Collected data entries:
****************************************

-- ==== Sys2Proof/Machine/BerthOps.lean ====
section
/-!
DEFINITION. Berths, shared operations: the berth table (R129), page pools (R130, R131), step boundaries and pending operations
(R132 to R134), the berth header (R135), what leaves the device for a move, a session or a checkpoint (R136, R138, R141, R460).
-/
namespace Sys2Proof.Machine

def State.setRole (s : State) (r : RoleSt) : State := { s with role := r }

def State.setBerth (s : State) (b : Nat) (e : Berth) : State :=
  s.setRole { s.role with berths := tput (fun _ => {}) s.role.berths b e }

/-! ## Pages (R130, R131) -/

/-- The `k`-th number that is not in a rising list. -/
def kthFree : NSet → Nat → Nat
  | [], k => k
  | u :: r, k => if u ≤ k then kthFree r (k + 1) else k

/-- DPA of page `i` of a sub-pool, in the per-stack view (R130). -/
def State.pageAddr (s : State) (st i : Nat) : Nat :=
  0x20000000000 + st * 0x2000000000 + s.role.setup.poolOff + i * s.role.setup.page

def State.usePages (s : State) (st : Nat) (ps : List Nat) : State :=
  s.setRole { s.role with used := tput (fun _ => []) s.role.used st (ps.foldl NSet.add (s.usedPages st)) }

/-- Pages that can be allocated on a stack: none once it is retired, with the free list it held (R130, R206; log entry 20). -/
def State.poolLeft (s : State) (st : Nat) : Nat := if s.bit F.MEM_HBM_RETIRED st then 0 else s.freePages st

/-- Take one free page of a stack: which of them is a free value (R131; log entry 4). -/
def State.takePage (s : State) (st : Nat) : Option (Nat × State) :=
  let n := s.poolLeft st
  if n = 0 then none
  else
    let p := kthFree (s.usedPages st) (s.freeVal.toNat % n)
    some (p, s.drawn.usePages st [p])

/-- Take `n` contiguous free pages of a stack, which of the runs is a free value. -/
def State.takeRun (s : State) (st n : Nat) : Option (Nat × State) :=
  if n = 1 then s.takePage st
  else if s.bit F.MEM_HBM_RETIRED st then none
  else
    let used := s.usedPages st
    let starts := (List.range (s.poolPages + 1 - n)).filter (fun i => (List.range n).all (fun k => !used.contains (i + k)))
    match starts[s.freeVal.toNat % starts.length]? with
    | none => none
    | some i => some (i, s.drawn.usePages st ((List.range n).map (i + ·)))

/-- Whole records per page (R75). -/
def State.tpp (s : State) : Nat := if s.role.setup.rec_ = 0 then 1 else s.role.setup.page / s.role.setup.rec_

/-- The stack of token group `g` of berth `b` (R131). -/
def groupStack (sts : List Nat) (b g : Nat) : Nat := sts.getD ((b + g) % sts.length) 0

/-- Take the pages of the groups in order, writing each page-list entry with bit 63 set (R131). -/
def State.takeGroups (sts : List Nat) (b list : Nat) : List Nat → List (Nat × Nat) → State → Except Nat (List (Nat × Nat) × State)
  | [], acc, s => .ok (acc, s)
  | i :: r, acc, s =>
    let st := groupStack sts b (i / max s.role.setup.layers 1)
    match s.takePage st with
    | none => .error st
    | some (p, s1) =>
      State.takeGroups sts b list r (acc ++ [(st, p)]) (s1.store (list + 8 * i) (leBytes 8 (2 ^ 63 + s1.pageAddr st p)))

/-- Open berth `b` with a capacity: page list and pages (R131), or the stack whose sub-pool lacks them. -/
def State.allocate (s : State) (b maxTokens : Nat) : Except Nat State :=
  let sts := s.stackList
  let groups := (maxTokens + s.tpp - 1) / s.tpp
  let n := groups * s.role.setup.layers
  let lp := (8 * n + s.role.setup.page - 1) / max s.role.setup.page 1
  let p0 := sts.headD 0
  match s.takeRun p0 lp with
  | none => .error p0
  | some (first, s1) =>
    match State.takeGroups sts b (s1.pageAddr p0 first) (List.range n) [] s1 with
    | .error st => .error st
    | .ok (pages, s2) =>
      .ok (s2.setBerth b { s2.berth b with maxTokens := maxTokens, pagelist := s1.pageAddr p0 first, tokens := 0, lvCursor := 0,
                                           pages := (List.range lp).map (fun i => (p0, first + i)) ++ pages })

/-- Free a berth: its pages return and its entry is zero (R131, R134; log entry 21). -/
def State.freeBerth (s : State) (b : Nat) : State :=
  let e := s.berth b
  let used := e.pages.foldl (fun (u : Tbl NSet) (p : Nat × Nat) =>
    tput (fun _ => []) u p.1 (NSet.del (tget (fun _ => []) u p.1) p.2)) s.role.used
  let s1 := (s.setRole { s.role with used := used, bops := s.role.bops.filter (fun o => o.berth != b) }).setBerth b {}
  { s1 with lv := { s1.lv with due := s1.lv.due.del b, overdue := s1.lv.overdue.del b, first := s1.lv.first.del b,
                               flight := tput (fun _ => 0) s1.lv.flight b 0, holds := s1.lv.holds.filter (fun h => h.2.1 != b),
                               heads := tput (fun _ => ([], [])) s1.lv.heads b ([], []), mirrors := s1.lv.mirrors.del b } }

/-! ## Records and headers -/

/-- The records of tokens t0 to t1 − 1 of one layer, in token order, or the status that stops their sending: UNCORRECTABLE_MEMORY
for poisoned data, ADDRESS_FAULT for an invalid page (R136, R215). -/
def State.layerRecords (s : State) (plist layer : Nat) : Nat → Nat → Except Nat (List Byte)
  | 0, _ => .ok []
  | n + 1, t =>
    let u := s.role.setup
    match s.kvAddr u.page u.rec_ u.layers plist layer t with
    | .error c => .error (if c = 0x0F then 0x60 else 0x20)
    | .ok a =>
      if !s.liveOk a u.rec_ then .error 0x11
      else if s.anyBad a u.rec_ then .error 0x60
      else match s.layerRecords plist layer n (t + 1) with
        | .ok r => .ok (s.bytes a u.rec_ ++ r)
        | .error c => .error c

/-- Records of layers in ascending order, each over the same tokens. -/
def State.records (s : State) (plist t0 n : Nat) : List Nat → Except Nat (List Byte)
  | [] => .ok []
  | l :: r =>
    match s.layerRecords plist l n t0 with
    | .error c => .error c
    | .ok d => match s.records plist t0 n r with
      | .ok e => .ok (d ++ e)
      | .error c => .error c

/-- Write the records of one layer at token positions, as far as the berth's pages reach (R75). -/
def State.putLayer (plist layer : Nat) : Nat → Nat → List Byte → State → State
  | 0, _, _, s => s
  | n + 1, t, d, s =>
    let u := s.role.setup
    match s.kvAddr u.page u.rec_ u.layers plist layer t with
    | .error _ => s
    | .ok a => State.putLayer plist layer n (t + 1) (d.drop u.rec_) (if s.liveOk a u.rec_ then s.store a (d.take u.rec_) else s)

/-- Write records of layers in ascending order. -/
def State.putRecords (plist t0 n : Nat) : List Nat → List Byte → State → State
  | [], _, s => s
  | l :: r, d, s => State.putRecords plist t0 n r (d.drop (n * s.role.setup.rec_)) (State.putLayer plist l n t0 d s)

****************************************

■ YOUR ASSIGNMENT: In the entries above, find each line with the word "takeGroups" and show it.

■ EXERCISE RESULT:
def State.takeGroups (sts : List Nat) (b list : Nat) : List Nat → List (Nat × Nat) → State → Except Nat (List (Nat × Nat) × State)
      State.takeGroups sts b list r (acc ++ [(st, p)]) (s1.store (list + 8 * i) (leBytes 8 (2 ^ 63 + s1.pageAddr st p)))
    match State.takeGroups sts b (s1.pageAddr p0 first) (List.range n) [] s1 with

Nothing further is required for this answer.